The ideal of the Virgin Mary can mean a great deal to our young men. It is precisely for this reason that we have unfurled the banner of the Virgin Mary in our youth clubs and congregations. O that our young Catholic men would rally around this banner!
[Katholisches Kirchenblatt, no. 18, 3 May 1931]
The cult of the Virgin Mary is drawn upon very successfully as a means of inculcating chastity. Again we must inquire into the psychological mechanism that is capable of assuring the success of these intentions. It is a problem of the masses of young men and women who are subjected to this influence. It is chiefly a matter of overpowering genital drives. Just as the Jesus cult mobilizes passive homosexual forces against the genitals, the cult of the Virgin Mary also mobilizes sexual forces, this time from the heterosexual sphere itself. ‘Inflict no wrong on a girl and remember that your mother too was once a girl.’ Thus, in the emotional life of Christian youths, the Mother of God assumes the role
of one’s own mother, and the Christian youth showers upon her all the love that he had for his own mother at one time, that very ardent love of his first genital desires. But the incest prohibition cleaves his genital desires into an intense longing for orgasm on the one hand and asexual tenderness on the other hand. The intense longing for orgasm has to be repressed, and its energy intensifies one’s tender strivings and moulds them into an almost indissoluble tie to the mystical experience. This intense longing offers violent resistance, not only to the incestuous desire, but to every natural genital relationship with a woman. The same vital energy and enormous love that a healthy young man puts forth in an orgastic experience with his loved one is used by the mystical man to support the mystical cult of the Virgin Mary, after genital sensuality has been suppressed. This is the source from which mysticism draws its forces. Being unsatisfied forces, they should not be underestimated. They make intelligible the age-old power of mysticism over man and the inhibitions that operate against the responsibility of the masses.

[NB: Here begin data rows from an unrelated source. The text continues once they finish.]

-- ==== Sys2Proof/Tests/Slice0.lean ====
section
/-!
SUPPORT. Tests: the checks of well-formedness refuse an ill-formed term each, and for every obligation with hypotheses
a concrete state and operands that meet the hypotheses of each of its clauses.
-/
open Sys2Proof Sys2Proof.Machine
namespace Sys2Proof.Tests

set_option Elab.async false
set_option linter.unusedVariables false

/-- A device that forwards, with the PCIe link at rest. -/
def up : State :=
  { State.reset with boot.phase := .aloft, host.perstN := true, time.now := 10000000000, freeCtr := 5 }

/-- The same with P48 up. -/
def linked : State := putFlag (putFlag { up with host.msixEn := true } Reg.hbStatusDlActive true) Reg.hbStatusP48Up true

/-- A state with a policy record. -/
def withRec (s : State) (slot sect i : Nat) (b : List Byte) : State :=
  { s with env.policy := s.env.policy.set (recKey slot sect i) b }

/-- A state with a structural section. -/
def withStruct (s : State) (code : Nat) (b : List Byte) : State :=
  { s with env.structural := s.env.structural.set code b }

/-- Zero bytes but for those listed in ascending order, from a position on. -/
def bytesFrom (n at_ : Nat) : List (Nat × Nat) → List Byte
  | [] => zeros (n - at_)
  | (i, v) :: l => zeros (i - at_) ++ BitVec.ofNat 8 v :: bytesFrom n (i + 1) l

/-- Zero bytes but for those listed. -/
def bytesWith (n : Nat) (l : List (Nat × Nat)) : List Byte := bytesFrom n 0 l

/-- A state whose vault slot holds a key that every master may use. -/
def withKey (s : State) (i : Nat) : State :=
  { s with vault.slots := s.vault.slots.set i ⟨1, [1], [2], 0, 1, 0, false, 31, false, 31, 255, 3⟩ }

/-- A state in which the core GC1 owns the staging set. -/
def owned (s : State) : State := put s Reg.stageStatusOwner (ownerCode (.gc 1))

/-- A frame of zero bytes, whole, received on a port in slot 0. -/
def frameOn (p n : Nat) : Packet :=
  { bytes := zeros n, rxLen := n + 4, popped := 0, dei := false, port := p, slot := some 0, stamp := 7, written := n,
    tail := 1, come := true, ends := none, sec := none, hold := none, whole := true, preempt := false, directed := none, mgmtReq := false, tsReq := false, passes := 0, decided := false,
    decidedAt := 0, safety := false, mgmt := false, marked := false, fixed := false, tunnel := none, vid := 5, prio := 0, prov := 0,
    filter := none, charged := none, pool := 0, poolPort := 0, cells := 0, refs := 0, sent := false,
    slotCounted := false, route := none, routeOff := 0, needEnd := 0, avtpEnd := 0, ownMac := false,
    dropped := false }

/-- A frame held for its ICV check under vault slot 9. -/
def held : RxHold := ⟨4, 5, 9, 0, zeros 12, none, false, 8, 20⟩

/-- A conversation of UDP. -/
def conv0 : Conv := ⟨4, 5, 17, zeros 6, zeros 6, true, 6, 0, none, 0, 0⟩

/-- A frame of port 3 with all cells written and decided, admitted to no pool, one replica on leaf 2 of port 4. -/
def queued : State :=
  put { up with net.packets := [(9, { frameOn 3 100 with decided := true, refs := 1 })], net.nextUid := 10,
                net.queues := [(64 * 4 + 2, [⟨9, false, false, false, some 0⟩])] } (Reg.portStatusLink 4) 1

/-- A frame of 100 bytes as it comes from the wire, and one in transmission from leaf 2 for a line time. -/
def frame0 : WireFrame := ⟨zeros 100, false, none, false, false, false⟩
def tx0 (rest : Nat) : Tx :=
  ⟨⟨9, false, false, false, none⟩, 2, zeros 100, 124, 3, rest, 6, true, none, false, false, false, 0, 0, 0, none⟩

/-- A message of channel 3 that may be presented. -/
def shown : EdgeMsg := ⟨⟨.cc, 5, false, false, false, false, 0, 0, 0, false, [1, 2]⟩, 3, 0, 7, false, none, 1, false, true, none⟩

In this regard it is not a matter of the veneration of the Virgin Mary or of any other idol. It is a matter of producing a mystical structure in the masses in every new generation. But mysticism is nothing other than unconscious longing for orgasm (cosmic plasmatic sensations). The orgastically potent, healthy man is capable of great veneration of historical figures. But there is no correlation between his appreciation of man’s primordial history and his sexual happiness. He does not have to become mystical, reactionary, or a slave to metaphysics to appreciate historical phenomena. Healthy adolescent sexuality would not necessarily have to stifle veneration for the Jesus legend. The Old and the New Testament can be appreciated as stupendous achievements of the human mind, but this appreciation should not be used to suppress sexuality. My medical experience has taught me that adolescents who are sexually sick have an unhealthy appreciation of the legend of Jesus.